The comparison between the top predictors from the MARS model and
optimal linear model (ENET) shows overlap and differences at the same
time. The MARS model selected only three important predictors:
ManufacturingProcess32,
ManufacturingProcess09, and
ManufacturingProcess13. All three of these variables also
appear in the top ten predictors of the ENET model.
From these findings I can suggest that these three manufacturing process variables are consistently the most important predictors of yield, and doesn’t really matter if a linear or nonlinear modeling approach is used.
However, the ENET model includes a broader set of predictors in its
top ten list, including several biological variables such as
BiologicalMaterial06, BiologicalMaterial03, and
BiologicalMaterial08. This indicates that the linear model
spreads importance across more variables, while the MARS model focuses
only on the strongest signals.
Overall, the nonlinear MARS model is more selective and relied on a smaller subset of predictors, while the linear ENET model captures additional weaker relationships across both manufacturing and biological variables.
Do these plots reveal intuition about the biological or process predictors and their relationship with yield?
unique_mars_vars <- intersect(mars_top10$Predictor, enet_top10$Predictor)

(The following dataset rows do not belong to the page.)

-- ==== Sys2Proof/Tests/Slice0.lean ====
section
/-! SUPPORT. Tests of the model: an ill-formed term for each check, words written out bit by bit, single steps of the
spec's vectors (95_test_vectors.md, 96_test_vectors_data_codes.md), and for each obligation with hypotheses a state and
operands that meet them. -/

namespace Sys2Proof.Machine

/-! ### Well-formedness: each check refuses one term -/

/-- `probeRegs` at another width and another previous code. -/
def regsAt (size : BitVec 4) (prevV : Bool) : CodeRegs := { probeRegs with codeSize := size, prevV := prevV }

theorem test_wf_refuses_wide_clear : Instr.wf (regsAt 2 true) .clear = false := by decide
theorem test_wf_refuses_wide_eoi : Instr.wf (regsAt 2 true) .eoi = false := by decide
theorem test_wf_refuses_wide_invalid : Instr.wf (regsAt 3 true) (.invalid 10) = false := by decide
theorem test_wf_refuses_invalid_at_avail : Instr.wf (regsAt 4 true) (.invalid 9) = false := by decide
theorem test_wf_refuses_wide_lit : Instr.wf (regsAt 1 true) (.lit 3) = false := by decide
theorem test_wf_refuses_lit_at_clear : Instr.wf (regsAt 4 true) (.lit 4) = false := by decide
theorem test_wf_refuses_wide_entry : Instr.wf (regsAt 3 true) (.entry 8) = false := by decide
theorem test_wf_refuses_entry_at_eoi : Instr.wf (regsAt 4 true) (.entry 5) = false := by decide
theorem test_wf_refuses_entry_at_avail : Instr.wf (regsAt 4 true) (.entry 9) = false := by decide
theorem test_wf_refuses_wide_kwkwk : Instr.wf (regsAt 3 true) (.kwkwk 9) = false := by decide
theorem test_wf_refuses_kwkwk_below_avail : Instr.wf (regsAt 4 true) (.kwkwk 8) = false := by decide
theorem test_wf_refuses_kwkwk_without_previous : Instr.wf (regsAt 4 false) (.kwkwk 9) = false := by decide
theorem test_wf_refuses_start_below : Instr.wf probeRegs (.start 1 4 4) = false := by decide
theorem test_wf_refuses_start_above : Instr.wf probeRegs (.start 9 4 4) = false := by decide

/-! ### Decoding: the bits of R71 and R96, first bit read first -/

/-- R96: `CLEAR` at `MINCS` = 3 is 8, at width 4 the bits 0 0 0 1. -/
theorem test_decode_clear : decode (scheduleStart 3) [false, false, false, true] = .ok (.clear, []) := by rfl

/-- V9: `EOI` at `MINCS` = 3 is 9, at width 4 the bits 1 0 0 1. -/
theorem test_decode_eoi : decode (scheduleStart 3) [true, false, false, true, true] = .ok (.eoi, [true]) := by rfl

/-- V4b: 6 at the very start of a stream is `INVALID` (R145). -/
theorem test_decode_invalid : decode (scheduleStart 2) [false, true, true] = .ok (.invalid 6, []) := by rfl

/-- V8: 255 at `MINCS` = 8, width 9. -/
theorem test_decode_lit :
    decode (scheduleStart 8) [true, true, true, true, true, true, true, true, false] = .ok (.lit 255, []) := by rfl
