-- ==== Sys2Proof/Word.lean ====
section
/-! DEFINITION. The word and byte-string types of the block (00_scope.md R9, R10). -/

namespace Sys2Proof

/-- One 8-bit value of a byte string (R10). -/
abbrev Byte := BitVec 8

/-- One 32-bit word of the register window, or one command word (R204, R300). -/
abbrev Word := BitVec 32

/-- A half-block: a 16-byte string (R10). -/
abbrev Half := Vector Byte 16

/-- A Block: a 32-byte string, byte 0 first (R10). A digest of the hash port has the same size (R211). -/
abbrev Block := Vector Byte 32

end Sys2Proof
end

plot_df <- train_procPred |>
select(all_of(unique_mars_vars)) |>
mutate(Yield = train_yield)
plot_df_long <- plot_df |>
pivot_longer(
cols = all_of(unique_mars_vars),
names_to = 'Predictor',
values_to = 'Value'
)
ggplot(plot_df_long, aes(x = Value, y = Yield)) +
geom_point(alpha = 0.7) +
geom_smooth(method = 'lm', se = FALSE) +
facet_wrap(~ Predictor, scales = 'free_x') +
labs(
title = 'Relationships between MARS predictors and yield',
x = 'Predictor value',
y = 'Yield'
)
The plots show how the most important predictors are related to yield:
ManufacturingProcess32 has a clear positive trend as
it increases, yield also increases pretty consistently.

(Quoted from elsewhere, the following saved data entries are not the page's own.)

-- ==== Sys2Proof/Machine/Bytes.lean ====
section
/-! DEFINITION. Byte strings: packing into words, integer encodings, exclusive or, halves and rotation
(00_scope.md R10, R13; 20_memory.md R206, R209; 45_block_cipher.md R900, R908). -/

namespace Sys2Proof.Machine

/-- The little-endian value of a byte string, byte 0 least significant (R10). -/
def leValue (bs : List Byte) : Nat := bs.foldr (fun b acc => b.toNat + 256 * acc) 0

/-- `LE_16(x)` (R10). -/
def le16 (x : BitVec 128) : Half := Vector.ofFn fun i => x.extractLsb' (8 * i.val) 8

/-- `BE_192(v)`: 192 bytes, most significant first (R10, R209). -/
def be192 (v : Nat) : List Byte := (List.range 192).map fun i => BitVec.ofNat 8 (v / 256 ^ (191 - i))

/-- `rotr128(x, n)` (R13). -/
def rotr128 (x : BitVec 128) (n : Nat) : BitVec 128 := x.rotateRight (n % 128)

/-- Byte `i` of a byte string of fixed length; 0 past its end, where no rule reads. -/
def byteOf (v : Vector Byte n) (i : Nat) : Byte := v[i]?.getD 0

/-- Four bytes as a word, `b0` in bits [7:0] (R206). -/
def wordOfBytes (b0 b1 b2 b3 : Byte) : Word := b3 ++ b2 ++ b1 ++ b0

/-- Byte `k` of a word, bits [8k+7 : 8k] (R206). -/
def byteOfWord (w : Word) (k : Nat) : Byte := w.extractLsb' (8 * k) 8

/-- Word `j` of a byte-array register (R206). -/
def getWord (v : Vector Byte n) (j : Nat) : Word :=
  wordOfBytes (byteOf v (4 * j)) (byteOf v (4 * j + 1)) (byteOf v (4 * j + 2)) (byteOf v (4 * j + 3))

/-- A byte-array register with word `j` replaced (R206). -/
def setWord (v : Vector Byte n) (j : Nat) (w : Word) : Vector Byte n :=
  Vector.ofFn fun i => if i.val / 4 = j then byteOfWord w (i.val % 4) else v[i]

/-- `bytes_32(0)` (R10). -/
def zeroBlock : Block := Vector.ofFn fun _ => 0

/-- Sixteen zero bytes. -/
def zeroHalf : Half := Vector.ofFn fun _ => 0

/-- `xor(X, Y)`, byte by byte (R10, R908, R909). -/
def xorBytes (x y : Vector Byte n) : Vector Byte n := Vector.ofFn fun i => x[i] ^^^ y[i]

/-- `L = X[0..15]` (R900). -/
def leftHalf (x : Block) : Half := Vector.ofFn fun i => x[i.val]

/-- `R = X[16..31]` (R900). -/
def rightHalf (x : Block) : Half := Vector.ofFn fun i => x[16 + i.val]

/-- `L || R` (R900). -/
def joinHalves (l r : Half) : Block :=
  Vector.ofFn fun i => if h : i.val < 16 then l[i.val] else r[i.val - 16]

/-- The little-endian value of 64-bit lane `j` of a Block (R908). -/
def lane (x : Block) (j : Nat) : BitVec 64 := BitVec.ofNat 64 (leValue ((x.toList.drop (8 * j)).take 8))

/-- `ladd(X, Y)`: four lanes, each added modulo 2^64, no carry between them (R908). -/
def laneAdd (x y : Block) : Block :=
  Vector.ofFn fun i => (lane x (i.val / 8) + lane y (i.val / 8)).extractLsb' (8 * (i.val % 8)) 8

end Sys2Proof.Machine
end

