-- ==== Sys2Proof/Machine/Memory.lean ====
section
/-! DEFINITION. The cluster buffer CBUF (10_state.md R134; 20_memory.md R207): the operations over its bytes.

The list holds the bytes something has written since reset. A byte it does not list has no known value (U3): reading
it gives the free value of that reset and that byte, the same at every read until it is written (log entries 3, 4). -/

namespace Sys2Proof.Machine

/-- The byte something has written at index `j`, if any. -/
def Cbuf.lookup : List Host.Cell → Nat → Option Byte
  | [], _ => none
  | (a, b) :: rest, j => if a = j then some b else Cbuf.lookup rest j

/-- CBUF byte `j` (R207): the written byte, or the free value of U3. -/
def Cbuf.byteAt (resets : Nat) (m : List Host.Cell) (j : Nat) : Byte :=
  (Cbuf.lookup m j).getD (Config.cbufFree resets j)

/-- `bs` as cells from index `a` up. -/
def Cbuf.cells : Nat → List Byte → List Host.Cell
  | _, [] => []
  | a, b :: bs => (a, b) :: Cbuf.cells (a + 1) bs

/-- CBUF with `bs` written from index `a` up. -/
def Cbuf.write (m : List Host.Cell) (a : Nat) (bs : List Byte) : List Host.Cell :=
  m.filter (fun c => decide (c.1 < a)) ++ Cbuf.cells a bs ++ m.filter (fun c => decide (a + bs.length ≤ c.1))

/-- `CBUF[a .. a+len-1]`. -/
def Cbuf.read (resets : Nat) (m : List Host.Cell) (a len : Nat) : List Byte :=
  (List.range len).map fun i => Cbuf.byteAt resets m (a + i)

/-- `CBUF.block(i)`: bytes 32i to 32i+31 (R207). -/
def Cbuf.block (resets : Nat) (m : List Host.Cell) (i : Nat) : Block :=
  Vector.ofFn fun k => Cbuf.byteAt resets m (32 * i + k.val)

/-- Blocks 0 to `n - 1`. -/
def Cbuf.blocks (resets : Nat) (m : List Host.Cell) (n : Nat) : List Block :=
  (List.range n).map (Cbuf.block resets m)

/-- The bytes of a list of blocks, in order. -/
def bytesOfBlocks (bs : List Block) : List Byte := bs.flatMap fun b => b.toList

/-- CBUF with `bs` written over blocks 0, 1, …. -/
def Cbuf.writeBlocks (m : List Host.Cell) (bs : List Block) : List Host.Cell :=
  Cbuf.write m 0 (bytesOfBlocks bs)

/-- The canonical form: indices strictly rising and below 4128. -/
abbrev Memory.wf (m : List Host.Cell) : Prop :=
  m.Pairwise (fun x y => x.1 < y.1) ∧ ∀ c ∈ m, c.1 < Config.cbufBytes

end Sys2Proof.Machine
end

ManufacturingProcess09 also has a positive
relationship, but with more spread variability, so the effect is a
little bit smaller.
ManufacturingProcess13 shows a negative trend,
meaning higher values are associated with lower yield.
Overall, these patterns help explain why MARS picked these variables. They have clear srtong relationships with yield, and MARS is more capable to capture these relationships better than a simple linear model.